━━━ DATA FOR PROCESSING ━━━
-- ==== Sys2Proof/Laws/Rows.lean ====
section
/-! SUPPORT. The rows of the cause table one by one: every row is in the table once, and what raising, lowering and an event do to the
fields of a row, to the other rows and to the trip log. -/

namespace Sys2Proof.Machine

/-! ### The table -/

theorem mem_allRows (r : Row) : r ∈ allRows := by
  cases r <;> try decide
  all_goals (rename_i b; revert b; decide)

theorem allRows_sorted : allRows.Pairwise fun a b => rowPosition a < rowPosition b := by decide

theorem rowAt_rowPosition (r : Row) : rowAt (rowPosition r) = some r := by
  cases r <;> try decide
  all_goals (rename_i b; revert b; decide)

/-- Two rows at one place are one row. -/
theorem rowIndex_injective {r q : Row} (h : rowIndex r = rowIndex q) : r = q := by
  have e := rowAt_rowPosition r
  unfold rowPosition at e
  rw [h] at e
  exact Option.some.inj (e.symm.trans (rowAt_rowPosition q))

/-! ### Fields after an update -/

theorem rowState_updRow_of_ne (s : State) {r q : Row} (f : RowState → RowState) (h : q ≠ r) :
    rowState (updRow s r f) q = rowState s q :=
  rowState_updRow_other s r q f fun e => h (rowIndex_injective e).symm

@[simp] theorem tripOnRaise_causes (s : State) (r : Row) : (tripOnRaise s r).causes = s.causes := by
  unfold tripOnRaise; cases r <;> rfl

@[simp] theorem rowState_tripOnRaise (s : State) (r q : Row) : rowState (tripOnRaise s r) q = rowState s q := by
  unfold rowState; rw [tripOnRaise_causes]

@[simp] theorem rowState_clearRemote (s : State) (r q : Row) : rowState (clearRemote s r) q = rowState s q := by
  unfold clearRemote; cases r <;> rfl

@[simp] theorem rowState_closeEntry (s : State) (r q : Row) : rowState (closeEntry s r) q = rowState s q := rfl

/-- A raising touches its own row alone. -/
theorem rowState_raiseRow_of_ne (s : State) {r q : Row} (h : q ≠ r) : rowState (raiseRow s r) q = rowState s q := by
  unfold raiseRow
  rw [rowState_tripOnRaise, rowState_updRow_of_ne _ _ h]
  rfl

theorem raised_raiseRow (s : State) (r : Row) : raised (raiseRow s r) r = true := by
  unfold raised raiseRow
  rw [rowState_tripOnRaise, rowState_updRow_same]

/-- A lowering touches its own row alone. -/
theorem rowState_lowerRow_of_ne (s : State) {r q : Row} (h : q ≠ r) : rowState (lowerRow s r) q = rowState s q := by
  unfold lowerRow
  rw [rowState_clearRemote, rowState_updRow_of_ne _ _ h, rowState_closeEntry]

theorem isOwnEntry_iff (s : State) (r : Row) (e : LogEntry) :
    isOwnEntry s r e = true ↔ e.row = r ∧ (rowState s r).logEntry = some e.number := by simp [isOwnEntry]

/-- The log after a lowering: the entry of the row closed, every other as it was. -/
theorem lowerRow_log (s : State) (r : Row) :
    (lowerRow s r).causes.log =
      s.causes.log.map fun e => if isOwnEntry s r e then { e with cleared := some (nodeTime s) } else e := by
  unfold lowerRow clearRemote
  cases r <;> rfl

/-- A condition handed to the table touches its own row alone. -/
theorem rowState_handCondition_of_ne (s : State) {r q : Row} (c : Bool) (h : q ≠ r) :
    rowState (handCondition s r c) q = rowState s q := by
  unfold handCondition
  split
  · split
    · exact rowState_updRow_of_ne _ _ h
    · exact rowState_raiseRow_of_ne _ h
  · split
    · exact rowState_updRow_of_ne _ _ h
    · exact rowState_lowerRow_of_ne _ h

/-- No condition lowers a latched row (R127). -/
theorem raised_handCondition {s : State} {q : Row} (r : Row) (c : Bool) (hl : latched q = true) (hr : raised s q = true) :
    raised (handCondition s r c) q = true := by
  by_cases e : q = r
  · subst e
    unfold handCondition
    rw [hl, hr]
    unfold raised at hr ⊢
    cases c <;> simp [hr]
  · unfold raised at hr ⊢
    rw [rowState_handCondition_of_ne s c e, hr]

/-- An event touches its own row alone, and leaves it raised. -/
theorem rowState_pulseRow_of_ne (s : State) {r q : Row} (h : q ≠ r) : rowState (pulseRow s r) q = rowState s q := by
  unfold pulseRow
  split
  · exact rowState_updRow_of_ne _ _ h
  · rw [rowState_updRow_of_ne _ _ h, rowState_raiseRow_of_ne _ h]

theorem raised_pulseRow (s : State) (r : Row) : raised (pulseRow s r) r = true := by
  unfold pulseRow
  split
  · rename_i h
    unfold raised at h ⊢
    rw [rowState_updRow_same]
    exact h
  · have h := raised_raiseRow s r
    unfold raised at h ⊢
    rw [rowState_updRow_same]
    exact h

/-! ### The first-out mark of an event -/

/-- The mark moves nothing but the first-out marks of rows and log entries. -/
theorem frame_markFirstOut (before s : State) : ReactionFrame s (markFirstOut before s) := by
  unfold markFirstOut
  split
  · exact ReactionFrame.refl s
  · split
    · exact ReactionFrame.refl s
    · exact frame_updCauses s _ rfl rfl

theorem rowState_markFirstOut (before s : State) (r : Row) :
    rowState (markFirstOut before s) r = { rowState s r with firstOut := (rowState (markFirstOut before s) r).firstOut } := by
  unfold markFirstOut
  split
  · rfl
  · split
    · rfl
    · simp [rowState, updCauses]

@[simp] theorem raised_markFirstOut (before s : State) (r : Row) : raised (markFirstOut before s) r = raised s r := by
  unfold raised; rw [rowState_markFirstOut]

@[simp] theorem reacts_markFirstOut (before s : State) (r : Row) : reacts (markFirstOut before s) r = reacts s r := by
  unfold reacts; rw [rowState_markFirstOut]

/-- After the mark, with no latched row raised before the event, the raised row of lowest position has it and no other. -/
theorem firstOut_markFirstOut {before s : State} {q : Row} (h : latchedRaised before = false) (hq : lowestLatched s = some q) (r : Row) :
    (rowState (markFirstOut before s) r).firstOut = decide (r = q) := by
  have e : ((rowIndex r).val = (rowIndex q).val) ↔ r = q :=
    ⟨fun k => rowIndex_injective (Fin.ext k), fun k => k ▸ rfl⟩
  simp [markFirstOut, h, hq, rowState, updCauses, e]

end Sys2Proof.Machine
end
━━━
§ **REQUIRED WORK**
Once you reach the line with "it raised. -/" in the data above, copy it and every line after it exactly, up to and including the line with "unfold raised; rw [rowState_markFirstOut]".

§ **WRITTEN SOLUTION**
/-- An event touches its own row alone, and leaves it raised. -/
theorem rowState_pulseRow_of_ne (s : State) {r q : Row} (h : q ≠ r) : rowState (pulseRow s r) q = rowState s q := by
  unfold pulseRow
  split
  · exact rowState_updRow_of_ne _ _ h
  · rw [rowState_updRow_of_ne _ _ h, rowState_raiseRow_of_ne _ h]

theorem raised_pulseRow (s : State) (r : Row) : raised (pulseRow s r) r = true := by
  unfold pulseRow
  split
  · rename_i h
    unfold raised at h ⊢
    rw [rowState_updRow_same]
    exact h
  · have h := raised_raiseRow s r
    unfold raised at h ⊢
    rw [rowState_updRow_same]
    exact h

/-! ### The first-out mark of an event -/

/-- The mark moves nothing but the first-out marks of rows and log entries. -/
theorem frame_markFirstOut (before s : State) : ReactionFrame s (markFirstOut before s) := by
  unfold markFirstOut
  split
  · exact ReactionFrame.refl s
  · split
    · exact ReactionFrame.refl s
    · exact frame_updCauses s _ rfl rfl

theorem rowState_markFirstOut (before s : State) (r : Row) :
    rowState (markFirstOut before s) r = { rowState s r with firstOut := (rowState (markFirstOut before s) r).firstOut } := by
  unfold markFirstOut
  split
  · rfl
  · split
    · rfl
    · simp [rowState, updCauses]

@[simp] theorem raised_markFirstOut (before s : State) (r : Row) : raised (markFirstOut before s) r = raised s r := by
  unfold raised; rw [rowState_markFirstOut]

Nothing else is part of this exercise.